If not, can't this become a class member and populate in Prepare or such so 
that we don't need to query and check for nullness multiple times?


http://gerrit.cloudera.org:8080/#/c/20010/5/be/src/exec/iceberg-metadata/iceberg-metadata-scan-node.cc@64
PS5, Line 64:   if (env == NULL) {
nullptr and merge with row below


http://gerrit.cloudera.org:8080/#/c/20010/5/be/src/exec/iceberg-metadata/iceberg-metadata-scan-node.cc@67
PS5, Line 67: env
Do we have to keep pushing this JNIEnv into IcebergMetadataScanner through all 
the function call or can it save it at Init() and re-use it later? If yes, then 
forget my suggestion of making it a class member here and rather make it a 
member in IcebergMetadataScanner.


http://gerrit.cloudera.org:8080/#/c/20010/5/be/src/exec/iceberg-metadata/iceberg-metadata-scan-node.cc@79
PS5, Line 79:     if (row_batch->AtCapacity() || *eos) {
Instead of 'while(true)' can't you make this the entry condition of the while 
loop? (Actually the negated condition of this)

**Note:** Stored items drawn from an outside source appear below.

-- ==== Sys2Proof/Machine/Flags.lean ====
section
/-! DEFINITION. The flags byte, the adder and the condition table, as functions of bit vectors:
spec/10_state.md R21, R24; spec/40_condition.md R101, R102; spec/41_alu.md R112, R113. -/

namespace Sys2Proof.Machine

/-- `v` with bit `k` made `b`. -/
def putBit {w : Nat} (v : BitVec w) (k : Nat) (b : Bool) : BitVec w :=
  (v &&& ~~~(1#w <<< k)) ||| ((BitVec.ofBool b).setWidth w <<< k)

/-! Bit positions of `ASTAT` (R21). -/

def Flag.az : Nat := 0
def Flag.an : Nat := 1
def Flag.av : Nat := 2
def Flag.ac : Nat := 3
def Flag.asn : Nat := 4
def Flag.aq : Nat := 5
def Flag.mv : Nat := 6
def Flag.ss : Nat := 7

/-! Bit positions of `MSTAT` (R22). -/

def Mode.bank : Nat := 0
def Mode.reverse : Nat := 1
def Mode.avLatch : Nat := 2
def Mode.arSat : Nat := 3

/-- `ICNTL[4]`, the nesting bit (R26). -/
def nestBit : Nat := 4

/-- `ASTAT_CLEAR`, the flags an ALU operation clears first (R24). -/
def astatClear (mstat : BitVec 4) : BitVec 8 :=
  if mstat.getLsbD Mode.avLatch then 0b00001011 else 0b00001111

/-- What the adder or the logic unit gives: the 16-bit result before saturation, and the carry and
overflow a flag or the saturation reads. -/
structure AluOut where
  r : Word
  carry : Bool
  ovf : Bool
deriving DecidableEq, Repr

/-- The adder `Add(a, b, cin)` (R112). -/
def addc (a b : Word) (cin : Bool) : AluOut :=
  let t := a.toNat + b.toNat + cin.toNat
  let r : Word := BitVec.ofNat 16 t
  { r := r, carry := t.testBit 16, ovf := a.msb == b.msb && r.msb != a.msb }

/-- A logic function: no carry, no overflow (R113). -/
def logicOut (r : Word) : AluOut := { r := r, carry := false, ovf := false }

/-- `ABS`: its overflow is the sign of its result, 1 only for `0x8000` (R131). -/
def absOut (x : Word) : AluOut :=
  let r : Word := if x.msb then BitVec.ofInt 16 (-x.toInt) else x
  { r := r, carry := false, ovf := r.msb }

/-- The flags byte after an ALU operation (R113, R114): clear, then set `AZ`, `AN`, `AV`, `AC`. -/
def aluFlags (mstat : BitVec 4) (astat : BitVec 8) (o : AluOut) : BitVec 8 :=
  let f := astat &&& ~~~(astatClear mstat)
  let f := putBit f Flag.az (o.r == 0)
  let f := putBit f Flag.an o.r.msb
  let f := putBit f Flag.av (f.getLsbD Flag.av || o.ovf)
  putBit f Flag.ac o.carry

/-- `CondTable` (R101, R102): code and flags byte to a boolean; the entry of code 14 is false. -/
def condTable (c : Cond) (f : BitVec 8) : Bool :=
  let az := f.getLsbD Flag.az
  let lt := f.getLsbD Flag.an ^^ f.getLsbD Flag.av
  match c with
  | .eq => az
  | .ne => !az
  | .gt => !(lt || az)
  | .le => lt || az
  | .lt => lt
  | .ge => !lt
  | .av => f.getLsbD Flag.av
  | .notAv => !f.getLsbD Flag.av
  | .ac => f.getLsbD Flag.ac
  | .notAc => !f.getLsbD Flag.ac
  | .neg => f.getLsbD Flag.asn
  | .pos => !f.getLsbD Flag.asn
  | .mv => f.getLsbD Flag.mv
  | .notMv => !f.getLsbD Flag.mv
  | .notCe => false
  | .always => true

/-- `MV` of a 40-bit result: bits 39 to 31 are not all equal (spec/42_mac.md R144). -/
def mvOf (r : BitVec 40) : Bool :=
  r.extractLsb' 31 9 != 0 && r.extractLsb' 31 9 != BitVec.allOnes 9

end Sys2Proof.Machine
end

http://gerrit.cloudera.org:8080/#/c/20010/5/be/src/exec/iceberg-metadata/iceberg-metadata-table-scanner.h
File be/src/exec/iceberg-metadata/iceberg-metadata-table-scanner.h:

http://gerrit.cloudera.org:8080/#/c/20010/5/be/src/exec/iceberg-metadata/iceberg-metadata-table-scanner.h@24
PS5, Line 24: #include <memory>
I think this is not used


http://gerrit.cloudera.org:8080/#/c/20010/5/be/src/exec/iceberg-metadata/iceberg-metadata-table-scanner.h@39
PS5, Line 39:
nit: extra space


http://gerrit.cloudera.org:8080/#/c/20010/5/be/src/exec/iceberg-metadata/iceberg-metadata-table-scanner.h@72
PS5, Line 72:   inline static jclass fe_iceberg_table_cl_ = nullptr;
I'm wondering if it would make sense to place these java references to some 
common place. E.g. java_int_class and pals seem pretty common, there might be a 
need somewhere else. Not sure HBaseScanner uses any of these.


http://gerrit.cloudera.org:8080/#/c/20010/5/be/src/exec/iceberg-metadata/iceberg-metadata-table-scanner.h@92
PS5, Line 92: references references
nit: typo


http://gerrit.cloudera.org:8080/#/c/20010/5/be/src/exec/iceberg-metadata/iceberg-metadata-table-scanner.h@113
PS5, Line 113:   /// Getting enum objects are not straigthforward calls: enum 
-> field -> object
Frankly, I don't see how this comment is related to the line below :)


http://gerrit.cloudera.org:8080/#/c/20010/5/be/src/exec/iceberg-metadata/iceberg-metadata-table-scanner.h@134
PS5, Line 134:   Status ReadTimeStampValue(JNIEnv* env, SlotDescriptor* 
slot_desc,
There are TimeStamp with TZ columns in metadata views that Impala doesn't 
support. Do you convert it to UTC and store it in a regular TS type?


http://gerrit.cloudera.org:8080/#/c/20010/5/be/src/exec/iceberg-metadata/iceberg-metadata-table-scanner.h@142
PS5, Line 142:  protected:
Aren't the below are 'private' too instead of protected?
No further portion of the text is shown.